Do note that, while you are declaring a pointer to an int, the actual int is not allocated. So it is valid to say int *i = 23, which is saying "I have a variable and I want it to point to memory address 23 which will contain an int." But if you tried to actually read or write to memory address 23, you would probably segfault, since your program doesn't "own" that chunk of RAM. *i = 100 would segfault. (The solution is to use malloc(). Or you can make it point to an existing variable, as in int j = 5; int *i = &j)
Imagine you have a few friends, one of them has to give you something (a treasure... :-)
Say john has the treasure
int treasure = 10000; // in USD, EUR or even better, in SO rep points
If you ask directly john
int john = treasure;
int you = john;
If you cannot join john, but gill knows how to contact him,
int john = treasure;
int *gill = &john;
int you = *gill;
If you cannot even join gill, but have to contact first jake who can contact gill
int john = treasure;
int *gill = &john;
int **jake = &gill;
int you = **jake;
Etc... Pointers are only indirections.
That was my last story for today before going to bed :-)
I deeply believe that a picture is worth a thousand words. Take the following example
// Finds the first integer "I" in the sequence of N integers pointed to by "A" .
// If an integer is found, the pointer pointed to by P is set to point to
// that integer.
void f(int N, int *A, int I, int **P) {
for(int i = 0; i < N; i++)
if(A[i] == I) {
// Set the pointer pointed to by P to point to the ith integer.
*P = &A[i];
return;
}
}
So in the above, A points to the first integer in the sequence of N integers. And P points to a pointer that the caller will have the pointer to the found integer stored in.
int Is[] = { 1, 2, 3 };
int *P;
f(3, &Is[0], 2, &P);
assert(*P == 2);
&P is used to pass the address of P to the function. This address has type int **, because it's the address of a pointer to int.
int* i is the address of a memory location of an integer
int** is the address of a memory location of an address of a memory location of an integer
int* i; // i is a pointer to integer. It can hold the address of a integer variable.
int** i; // i is a pointer to pointer to integer. It can hold address of a integer pointer variable.
Neither is a declaration. Declaration syntax does not allow () around the entire declaration. What are these () doing there? If this is supposed to be a part of function declaration, include the whole function declaration thing in your question, since in general case the actual meaning of a declaration might depend on that. (Not in this one though.)
As for the difference... There is one * in the first and there are two *s in the second. Does it help? Probably not. The first one declares ias a pointer to int. The second one declares i as a pointer to int *. Does this help? Probably not much either. Without a more specific question, it is hard to provide a more meaningful answer.

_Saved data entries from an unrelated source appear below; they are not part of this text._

/-! ### busDelay -/

@[simp] theorem busDelay_params (us : Nat) (s : State) :
    (busDelay us s).params = s.params := rfl
@[simp] theorem busDelay_phase (us : Nat) (s : State) :
    (busDelay us s).phase = s.phase := rfl
@[simp] theorem busDelay_estate (us : Nat) (s : State) :
    (busDelay us s).estate = s.estate := rfl
@[simp] theorem busDelay_errcnt (us : Nat) (s : State) :
    (busDelay us s).errcnt = s.errcnt := rfl
@[simp] theorem busDelay_trace (us : Nat) (s : State) :
    (busDelay us s).trace = s.trace := rfl
@[simp] theorem busDelay_callers (us : Nat) (s : State) :
    (busDelay us s).callers = s.callers := rfl
@[simp] theorem busDelay_lock (us : Nat) (s : State) :
    (busDelay us s).lock = s.lock := rfl
@[simp] theorem busDelay_chan (us : Nat) (s : State) :
    (busDelay us s).chan = s.chan := rfl
@[simp] theorem busDelay_fault (us : Nat) (s : State) :
    (busDelay us s).fault = s.fault := rfl
@[simp] theorem busDelay_refused (us : Nat) (s : State) :
    (busDelay us s).refused = s.refused := rfl
@[simp] theorem busDelay_reasons (us : Nat) (s : State) :
    (busDelay us s).reasons = s.reasons := rfl
@[simp] theorem busDelay_cmd (us : Nat) (s : State) :
    (busDelay us s).cmd = s.cmd := rfl
@[simp] theorem busDelay_resp (us : Nat) (s : State) :
    (busDelay us s).resp = s.resp := rfl
@[simp] theorem busDelay_rn (us : Nat) (s : State) :
    (busDelay us s).rn = s.rn := rfl
@[simp] theorem busDelay_req (us : Nat) (s : State) :
    (busDelay us s).req = s.req := rfl
@[simp] theorem busDelay_bustrace (us : Nat) (s : State) :
    (busDelay us s).bustrace = s.bustrace ++ [.delay us] := rfl
@[simp] theorem busDelay_diagtrace (us : Nat) (s : State) :
    (busDelay us s).diagtrace = s.diagtrace := rfl
@[simp] theorem busDelay_mem (us : Nat) (s : State) :
    (busDelay us s).mem = s.mem := rfl
@[simp] theorem busDelay_todo (us : Nat) (s : State) :
    (busDelay us s).todo = s.todo := rfl
@[simp] theorem busDelay_verdict (us : Nat) (s : State) :
    (busDelay us s).verdict = s.verdict := rfl
@[simp] theorem busDelay_caller (us : Nat) (s : State) :
    (busDelay us s).caller = s.caller := rfl
@[simp] theorem busDelay_moves (us : Nat) (s : State) :
    (busDelay us s).moves = s.moves := rfl
@[simp] theorem busDelay_answers (us : Nat) (s : State) :
    (busDelay us s).answers = s.answers := rfl
@[simp] theorem busDelay_draws (us : Nat) (s : State) :
    (busDelay us s).draws = s.draws := rfl
@[simp] theorem busDelay_answerAt (us : Nat) (s : State) (j : Nat) :
    (busDelay us s).answerAt j = s.answerAt j := rfl
@[simp] theorem busDelay_drawIndex (us : Nat) (s : State) (j : Nat) :
    (busDelay us s).drawIndex j = s.drawIndex j := rfl
@[simp] theorem busDelay_bytesAt (us : Nat) (s : State) (j n : Nat) :
    (busDelay us s).bytesAt j n = s.bytesAt j n := rfl
@[simp] theorem busDelay_viewOf (us : Nat) (s : State) (d : Nat) :
    viewOf (busDelay us s) d = viewOf s d := rfl
@[simp] theorem busDelay_resultsOf (us : Nat) (s : State) (d : Nat) :
    resultsOf (busDelay us s) d = resultsOf s d := rfl
@[simp] theorem busDelay_pendingOf (us : Nat) (s : State) (d : Nat) :
    pendingOf (busDelay us s) d = pendingOf s d := rfl
@[simp] theorem busDelay_waitingCall (us : Nat) (s : State) (d : Nat) :
    waitingCall (busDelay us s) d = waitingCall s d := rfl

/-! ### busReadBytes -/

@[simp] theorem busReadBytes_params (k : Nat) (s : State) :
    (busReadBytes k s).2.params = s.params := rfl
@[simp] theorem busReadBytes_phase (k : Nat) (s : State) :
    (busReadBytes k s).2.phase = s.phase := rfl
@[simp] theorem busReadBytes_estate (k : Nat) (s : State) :
    (busReadBytes k s).2.estate = s.estate := rfl
@[simp] theorem busReadBytes_errcnt (k : Nat) (s : State) :
    (busReadBytes k s).2.errcnt = s.errcnt := rfl
@[simp] theorem busReadBytes_trace (k : Nat) (s : State) :
    (busReadBytes k s).2.trace = s.trace := rfl
@[simp] theorem busReadBytes_callers (k : Nat) (s : State) :
    (busReadBytes k s).2.callers = s.callers := rfl
@[simp] theorem busReadBytes_lock (k : Nat) (s : State) :
    (busReadBytes k s).2.lock = s.lock := rfl
@[simp] theorem busReadBytes_chan (k : Nat) (s : State) :
    (busReadBytes k s).2.chan = s.chan := rfl
@[simp] theorem busReadBytes_fault (k : Nat) (s : State) :
    (busReadBytes k s).2.fault = s.fault := rfl
@[simp] theorem busReadBytes_refused (k : Nat) (s : State) :
    (busReadBytes k s).2.refused = s.refused := rfl
@[simp] theorem busReadBytes_reasons (k : Nat) (s : State) :
    (busReadBytes k s).2.reasons = s.reasons := rfl
@[simp] theorem busReadBytes_cmd (k : Nat) (s : State) :
    (busReadBytes k s).2.cmd = s.cmd := rfl
@[simp] theorem busReadBytes_resp (k : Nat) (s : State) :
    (busReadBytes k s).2.resp = s.bytesAt 0 k ++ s.resp.drop k := rfl
@[simp] theorem busReadBytes_rn (k : Nat) (s : State) :
    (busReadBytes k s).2.rn = (s.answerAt 0).n := rfl
@[simp] theorem busReadBytes_req (k : Nat) (s : State) :
    (busReadBytes k s).2.req = s.req := rfl
@[simp] theorem busReadBytes_bustrace (k : Nat) (s : State) :
    (busReadBytes k s).2.bustrace = s.bustrace ++ [.readBytes k (s.answerAt 0).n (s.bytesAt 0 k)] := rfl
@[simp] theorem busReadBytes_diagtrace (k : Nat) (s : State) :
    (busReadBytes k s).2.diagtrace = s.diagtrace := rfl
@[simp] theorem busReadBytes_mem (k : Nat) (s : State) :
    (busReadBytes k s).2.mem = s.mem := rfl
@[simp] theorem busReadBytes_todo (k : Nat) (s : State) :
    (busReadBytes k s).2.todo = s.todo := rfl
@[simp] theorem busReadBytes_verdict (k : Nat) (s : State) :
    (busReadBytes k s).2.verdict = s.verdict := rfl
@[simp] theorem busReadBytes_caller (k : Nat) (s : State) :
    (busReadBytes k s).2.caller = s.caller := rfl
@[simp] theorem busReadBytes_moves (k : Nat) (s : State) :
    (busReadBytes k s).2.moves = s.moves := rfl
@[simp] theorem busReadBytes_answers (k : Nat) (s : State) :
    (busReadBytes k s).2.answers = s.answers.drop 1 := rfl
@[simp] theorem busReadBytes_draws (k : Nat) (s : State) :
    (busReadBytes k s).2.draws = s.drawIndex 1 := rfl
@[simp] theorem busReadBytes_viewOf (k : Nat) (s : State) (d : Nat) :
    viewOf (busReadBytes k s).2 d = viewOf s d := rfl
@[simp] theorem busReadBytes_resultsOf (k : Nat) (s : State) (d : Nat) :
    resultsOf (busReadBytes k s).2 d = resultsOf s d := rfl
@[simp] theorem busReadBytes_pendingOf (k : Nat) (s : State) (d : Nat) :
    pendingOf (busReadBytes k s).2 d = pendingOf s d := rfl
@[simp] theorem busReadBytes_waitingCall (k : Nat) (s : State) (d : Nat) :
    waitingCall (busReadBytes k s).2 d = waitingCall s d := rfl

Provide more context, please. Or, if this is actually as specific as it can get, read your favorite C or C++ book about pointers. Such broad generic questions is not something you ask on the net.
Note that
int *i
is not fully interchangeable with
int i[]
This can be seen in that the following will compile:
int *i = new int[5];
while this will not:
int i[] = new int[5];
For the second, you have to give it a constructor list:
int i[] = {5,2,1,6,3};
You also get some checking with the [] form:
int *i = new int[5];
int *j = &(i[1]);
delete j;
compiles warning free, while:
int i[] = {0,1,2,3,4};
int j[] = {i[1]};
delete j;
will give the warnings:
warning C4156: deletion of an array expression without using the array form of 'delete'; array form substituted
warning C4154: deletion of an array expression; conversion to pointer supplied
Both of these last two examples will crash the application, but the second version (using the [] declaration type) will give a warning that you're shooting yourself in the foot.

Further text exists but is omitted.